Segment Start: INFORMATION PROVIDED
-- ==== Sys2Proof/Machine/State/Tt.lean ====
section
/-! DEFINITION. State of the time-triggered schedules and the Foxglove guardian (spec/07). -/

namespace Sys2Proof.Machine

/-- A guarded port (Table 7-7). -/
structure TtPort where
  /-- stopped by the offset rule (R216) -/
  stopped : Bool := false
  /-- consecutive accepted samples with |θ| ≤ g/4 since the stop, and device time at the fourth -/
  good    : Nat := 0
  goodAt  : DWord := 0
  /-- listen-only (R221, R224) and device time of the cut -/
  listen  : Bool := false
  cutAt   : DWord := 0
  /-- closed by an error of the guardian copy, since cutAt; open again at a cycle boundary (R223) -/
  ecc     : Bool := false
  /-- device time at which Sage has reloaded the guardian's copy after an error (R223) -/
  reloadAt : DWord := 0
  index   : Nat := 0
  cuts    : Word := 0
  holds   : Word := 0
  stops   : Word := 0
deriving DecidableEq, Repr

/-- A time-triggered CAN channel (R225 to R228). -/
structure TtChan where
  /-- REF_LOST or waiting for a first reference (R227) -/
  stopped : Bool := true
  listen  : Bool := false
  ecc     : Bool := false
  /-- a valid reference has been heard since the channel was enabled, or since a cut -/
  heard   : Bool := false
  /-- cycle count of the last reference, the priority of its sender, and its SOF stamp -/
  count   : Nat := 0
  prio    : Option Nat := none
  refAt   : DWord := 0
  /-- the guardian's own stamp of the last reference SOF, in G (R228); closed by a disagreement (R224) -/
  gRef    : Int := 0
  dis     : Bool := false
  /-- this channel sent the last reference -/
  master  : Bool := false
  /-- the current trigger -/
  index   : Nat := 0
  /-- the window now open: its trigger -/
  window  : Option Nat := none
  cuts    : Word := 0
  holds   : Word := 0
  lost    : Word := 0
deriving DecidableEq, Repr

/-- A log entry (Table 7-8). -/
structure TtLog where
  stamp : DWord
  unit_ : Nat
  code  : Nat
  index : Nat
  value : Word
deriving DecidableEq, Repr

/-- An accepted 0x502 that awaits its boundary (R229, R230). -/
structure TtSwap where
  src   : Nat
  tag   : Byte
  /-- units still to swap: 0 to 63 ports, 0x80 + k channels -/
  units : List Nat
  at_   : DWord
deriving DecidableEq, Repr

structure TtBlk where
  /-- Schedule bank b of unit u at key 2u + b: the TT.GATE or TT.CAN body, in the scheduler and the
  guardian alike (R220, R229). Ports are units 0 to 63, channels 0x80 to 0x8F. -/
  bank     : Tab (List Byte) := []
  active   : Tab Nat := []
  /-- Ports that swapped lately: the instant until which both banks must open a class (R230). -/
  bothTill : Tab DWord := []
  port     : Tab TtPort := []
  chan     : Tab TtChan := []
  swap     : Option TtSwap := none
  /-- G − D in 250 ps units (R220); a step applies to both. -/
  gOff     : Int := 0
  gsync    : Word := 0
  /-- The last guardian compare passed. -/
  cmpOk    : Bool := true
  disagree : Bool := false
  /-- Times of the disagreements of the last 10 s on the model's own clock (R224). -/
  disAt    : List Nat := []
  guardFail : Bool := false
  ring     : Bool := false
  event    : BitVec 5 := 0
  irqEn    : BitVec 5 := 0
  log      : Tab TtLog := []
  logWr    : Word := 0
  logRd    : Word := 0
  instSkip : Word := 0
  /-- The last instant that each generator issued: its value and number; device time after the last step (R219). -/
  last     : Tab (DWord × Nat) := []
  stepTo   : Option DWord := none
  /-- The last step, on the model's own clock (R215). -/
  stepAt   : Option Nat := none
  /-- The qualification last seen, and since when on the model's own clock (R224). -/
  wasQual  : Bool := false
  qualAt   : Nat := 0
  /-- The qualified bit of the LSA has changed (R244). -/
  lsaDue   : Bool := false
  /-- Unqualified for more than 120 s after READY with a TT.GATE record (R233). -/
  unqLong  : Bool := false
  /-- Words of the time and guardian islands waiting in their handshake FIFOs for MB62 (R360). -/
  wait62   : List (Nat × Word) := []
deriving DecidableEq, Repr

end Sys2Proof.Machine
end

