/-- MAILBOX_OUTPUT_ARRIVAL: the oldest mailbox act of engine `e` that has left the outbox acts at
the host island. A post that meets a full queue waits (R335, R360, R364); on a Sage mailbox a word
of another source ends an incomplete request (R367). -/
def State.mbArrive (s : State) (e : Nat) : State :=
  match takeFirst (fun p : Nat × Output => p.1 == e) s.engs.mbActs with
  | none => s
  | some (p, rest) =>
    if s.mbBehind e then s else
    let t := { s with engs := { s.engs with mbActs := rest } }
    match p.2 with
    | .post n w =>
      match (s.mb n).outQ e with
      | none => t.hostRefusedWrite n
      | some home =>
        if s.mbRoom n home 1 || s.readerDown ((s.mb n).reader home) then
          let tail := incompleteTail 9 (s.mb n).toHome
          let t := if 58 ≤ n && n ≤ 61 && tail.any (fun x => x.src != e) then t.dropIncomplete n else t
          t.mbPost n home e w
        else s
    | .unlock n => t.lockRelease n e
    | _ => t

/-- MAILBOX_OUTPUT_ARRIVAL. -/
def execMailboxOutputArrival (e : Fin 32) (s : State) : Out :=
  if s.running then (s.mbArrive e).done else .next s

/-! ### SYS (R336) -/

/-- A row of major 0x21. -/
def sysRow (fn : Nat) : Row where
  major := 0x21
  is w := fFn w == fn
  rsv w := 5 < fFn w
  bad w := fn == 0 && (bits w 21 17 % 2 != 0 || bits w 21 17 < 2)

/-- RDTIME: device time, journaled (R126). -/
def execRdtime (i : Issue) (s : State) : Out :=
  s.instr i (sysRow 0) (fun s e w =>
    let (v, s) := s.readInput e 0x09 (fun s => (s.time.t.toNat, s))
    .go (s.setCore e (((s.core e).setR (fRd w) (v % 2 ^ 32)).setR (fRd w + 1) (v / 2 ^ 32))))

/-- RAND: 32 bits of conditioned TRNG output, journaled (R81, R344). -/
def execRand (i : Issue) (s : State) : Out :=
  s.instr i (sysRow 1) (fun s e w =>
    let (v, s) := s.readInput e 0x09 (fun s => ((Free.word s.sys.draws).toNat, s.draw))
    s.putR e (fRd w) v)

/-- WDS: restarts the watchdog (R337). -/
def execWds (i : Issue) (s : State) : Out :=
  s.instr i (sysRow 2) (fun s e _ =>
    .go (s.setEng e { s.eng e with wdwSet := false, wdsAt := s.sys.mono }))

/-- WAIT: until an enabled interrupt is pending; ENG_STATUS.state reads 2 meanwhile. -/
def execWait (i : Issue) (s : State) : Out :=
  s.instr i (sysRow 3) (fun s e _ =>
    if (s.core e).pendEn ≠ 0 then .go s else .stall (s.setEng e { s.eng e with st := .wait }))

/-- FENCE: in this model stores are visible and outputs in the outbox already. -/
def execFence (i : Issue) (s : State) : Out := s.instr i (sysRow 4) (fun s _ _ => .go s)

/-- BREAK. -/
def execBreak (i : Issue) (s : State) : Out := s.instr i (sysRow 5) (fun s _ _ => .trap s cBREAK 0)
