/-- The slot of a frame in reception: an express frame's, or the preemptable frame's between its fragments (R166). -/
def Port.slot (p : Port) (pre : Bool) : Option Nat := if pre then p.rxp else p.rx
def Port.fill (p : Port) (pre : Bool) (fid : Nat) : Port :=
  if pre then { p with rxp := some fid } else { p with rx := some fid }
/-- Reception of a frame ends: its slot is free. -/
def State.clearRx (s : State) (n fid : Nat) : State :=
  let p := s.port n
  s.setPort n { p with rx := if p.rx = some fid then none else p.rx, rxp := if p.rxp = some fid then none else p.rxp }

/-- Steps 1 to 7 of R179 on a frame of length `len` whose first bytes are `b`; `prp` when it carries
a PRP trailer, `pre` for a preemptable frame. A drop at step 2, 3 or 4 leaves no destination and its verdict; a PAUSE
or PFC frame and a frame that HSR removes go nowhere (R162, R170). -/
def State.classify (s : State) (n : Nat) (b : List Byte) (len : Nat) (prp : Bool) (raw : DWord)
    (pre : Bool) : State :=
  let p := parse b
  let sp := s.swPort n
  let pm := s.pairMode n
  let red := pm.isSome && (prp || p.hsr.isSome)
  let tci := match p.tags with | t :: _ => t.2 | [] => 0
  let tagged := !p.tags.isEmpty
  let vid := if tagged && tci % 4096 ≠ 0 then tci % 4096 else sp.pvid
  let cls0 := if tagged then (sp.pcp.getD (tci / 8192) 0).toNat else sp.defClass
  let dei := tagged && tst tci 12
  let f0 : Frame := { src := n, stamp := s.inStamp n raw, gen := s.sw.gen, bytes := b, len := len,
                      cls := cls0, colour := bit dei, vid := vid, red := red }
  let add (f : Frame) (s : State) : Nat × State :=
    let (i, s) := s.newFrame f
    (i, s.setPort n ((s.port n).fill pre i))
  let vl := s.vlan vid
  let removed := p.hsr.isSome && (match pm with
    | some (i, 2) => s.hsrRemoves n i p
    | _ => false)
  if removed || (pauseOp p b).isSome then (add { f0 with refused := [0x03] } s).2
  else if vl.isNone || (sp.ingressFilter && !(vl.any (fun m => tst m.1 n))) then
    (add { f0 with refused := [0x08] } s).2
  else
    let loc := s.isLocal n p.da
    let rule := s.rule? (classKey n loc red vid p b)
    let act := match rule with | some r => rdLE r.body 0x40 1 | none => 0
    let fld (o k : Nat) : Nat := match rule with | some r => rdLE r.body o k | none => 0
    let ctx := if tst act 2 then some (fld 0x42 2) else none
    if tst act 0 then (add { f0 with refused := [0x04] } s).2
    else if loc && ctx.isNone then
      (add { f0 with refused := [0x09] }
        { s with sw := { s.sw with localNoctx := satInc s.sw.localNoctx } }).2
    else
      let cls := if tst act 1 then fld 0x41 1 else cls0
      let (colour, s) := if tst act 3 then s.meter (fld 0x44 2) len sp.colourAware dei else (bit dei, s)
      let set0 := if loc then [] else s.lookup n vid p.da
      let set1 := if loc then [] else if tst act 4 then
          portsOf (match s.swRec 0x0307 (fld 0x46 2) with | some r => rdLE r.body 0 8 | none => 0) n else set0
      let set2 := if tst act 5 then [] else set1
      -- the other member of the ingress pair: never on PRP, by R170 on an HSR ring
      let set3 := match pm with
        | none => set2
        | some (i, mode) =>
          let others := set2.filter (· != s.partner n)
          match mode, p.hsr with
          | 2, some seq => if loc || s.hsrStops n i p seq then others else others ++ [s.partner n]
          | _, _ => others
      let (set4, seqs, s) := s.expandPairs n set3
      let f : Frame := { f0 with
        cls := cls, colour := colour, ctx := ctx, rule := rule.map (·.inst), capRule := tst act 6,
        pairSeq := seqs,
        learn := if sp.learnOn && !isGroup p.sa then some (p.sa, vid) else none,
        refused := if set4.isEmpty && ctx.isNone then [0x03] else [],
        dests := set4.map (fun d => s.mkDest n d cls colour) }
      let cts := f.dests.filter (·.ct)
      let (fid, s) := add { f with dests := f.dests.filter (fun d => !d.ct) } s
      let cells := ceilDiv (s.rxLimit n p.tags.length red raw) 64
      cts.foldl (fun s d => s.judgeAt fid d cells true) s

/-- FRAME_CLASSIFY: the first bytes of a frame of length `len` on a station port, stamped `raw` at its
SFD; `prp` when the parser finds a PRP trailer (R179). The stamp tells a preemptable frame in reassembly from an
express one (R166). -/
def execFrameClassify (p : Fin 64) (head : List Byte) (len : Nat) (prp : Bool) (raw : DWord) (s : State) : Out :=
  let q := s.port p.val
  let pre := q.frag.any (fun x => x.2 == raw)
  if s.takesPort p.val && (q.slot pre).isNone && 64 ≤ len then
    (s.classify p.val head len prp raw pre).done
  else .next s

/-! ### End of reception (R156, R157, R169, R197) -/

/-- The FCS of a frame is good: CRC-32 of the body, least significant byte first (PRESUMED, log 2). -/
def fcsOk (b : List Byte) : Bool := b.drop (b.length - 4) == leBytes 4 (crc32 (b.take (b.length - 4))).toNat

/-- The receive outcome: the counter of Table 5-2; 0 for a good frame. -/
def rxOutcome (len m : Nat) (fcs sym : Bool) : Nat :=
  if 16383 < len then 21
  else if m < len then 20
  else if len < 64 then (if fcs then 16 else 17)
  else if sym then 19
  else if fcs then 0 else 18

/-- Copies of a frame that have not begun are withdrawn without a count (R157). -/
def State.withdraw (s : State) (fid : Nat) : State :=
  (List.range 544).foldl (fun s i =>
    let n := i / 8
    let c := i % 8
    match (s.queue n c).find? (fun x => x.fid == fid && !s.begun n x) with
    | some x => s.dropCopy n c x none
    | none => s) s

/-- The charges of cut-through copies credited to the exact size (R197). -/
def State.creditCt (s : State) (fid cells : Nat) : State :=
  let old := (s.sw.queue.flatMap (fun p => p.2.filter (fun x => x.fid == fid && x.ct))).foldl
    (fun a x => max a x.cells) cells
  let s : State := { s with sw := { s.sw with queue := s.sw.queue.map (fun p =>
      (p.1, p.2.map (fun x => if x.fid == fid && x.ct then { x with cells := min cells x.cells } else x))) } }
  match s.frame fid with
  | some f => s.setFrame fid { f with pool := f.pool - (old - cells) }
  | none => s

/-- A frame whose outcome is not good: its decision is abandoned (R156, R157); a copy that has begun is credited the
difference to the exact size (R197). -/
def State.abandon (s : State) (n fid len m : Nat) (body fcs : List Byte) : State :=
  match s.frame fid with
  | none => s
  | some f =>
    let s := s.setFrame fid { f with bad := true, dests := [], len := len, bytes := body, fcs := fcs, learn := none,
                                     stompAt := if m < len then m else len - 4 }
    let s := (s.withdraw fid).creditCt fid (ceilDiv len 64)
    let s := match s.frame fid with
      | some f => s.setFrame fid { f with ended := true }
      | none => s
    (s.clearRx n fid).tryRelease fid

/-- A frame without its HSR header or PRP trailer (R170). -/
def stripRed (f : Frame) : List Byte :=
  if !f.red then f.bytes
  else
    let o := 12 + 4 * (parse f.bytes).tags.length
    if (parse f.bytes).hsr.isSome then f.bytes.take o ++ f.bytes.drop (o + 6)
    else f.bytes.take (f.bytes.length - 6)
Segment End: INFORMATION PROVIDED
Set down, exactly as they stand above, the lines starting with the line with "let cls0 := if" and going on through the line with "let f : Frame", and no others.

  let cls0 := if tagged then (sp.pcp.getD (tci / 8192) 0).toNat else sp.defClass
  let dei := tagged && tst tci 12
  let f0 : Frame := { src := n, stamp := s.inStamp n raw, gen := s.sw.gen, bytes := b, len := len,
                      cls := cls0, colour := bit dei, vid := vid, red := red }
  let add (f : Frame) (s : State) : Nat × State :=
    let (i, s) := s.newFrame f
    (i, s.setPort n ((s.port n).fill pre i))
  let vl := s.vlan vid
  let removed := p.hsr.isSome && (match pm with
    | some (i, 2) => s.hsrRemoves n i p
    | _ => false)
  if removed || (pauseOp p b).isSome then (add { f0 with refused := [0x03] } s).2
  else if vl.isNone || (sp.ingressFilter && !(vl.any (fun m => tst m.1 n))) then
    (add { f0 with refused := [0x08] } s).2
  else
    let loc := s.isLocal n p.da
    let rule := s.rule? (classKey n loc red vid p b)
    let act := match rule with | some r => rdLE r.body 0x40 1 | none => 0
    let fld (o k : Nat) : Nat := match rule with | some r => rdLE r.body o k | none => 0
    let ctx := if tst act 2 then some (fld 0x42 2) else none
    if tst act 0 then (add { f0 with refused := [0x04] } s).2
    else if loc && ctx.isNone then
      (add { f0 with refused := [0x09] }
        { s with sw := { s.sw with localNoctx := satInc s.sw.localNoctx } }).2
    else
      let cls := if tst act 1 then fld 0x41 1 else cls0
      let (colour, s) := if tst act 3 then s.meter (fld 0x44 2) len sp.colourAware dei else (bit dei, s)
      let set0 := if loc then [] else s.lookup n vid p.da
      let set1 := if loc then [] else if tst act 4 then
          portsOf (match s.swRec 0x0307 (fld 0x46 2) with | some r => rdLE r.body 0 8 | none => 0) n else set0
      let set2 := if tst act 5 then [] else set1
      -- the other member of the ingress pair: never on PRP, by R170 on an HSR ring
      let set3 := match pm with
        | none => set2
        | some (i, mode) =>
          let others := set2.filter (· != s.partner n)
          match mode, p.hsr with
          | 2, some seq => if loc || s.hsrStops n i p seq then others else others ++ [s.partner n]
          | _, _ => others
      let (set4, seqs, s) := s.expandPairs n set3
      let f : Frame := { f0 with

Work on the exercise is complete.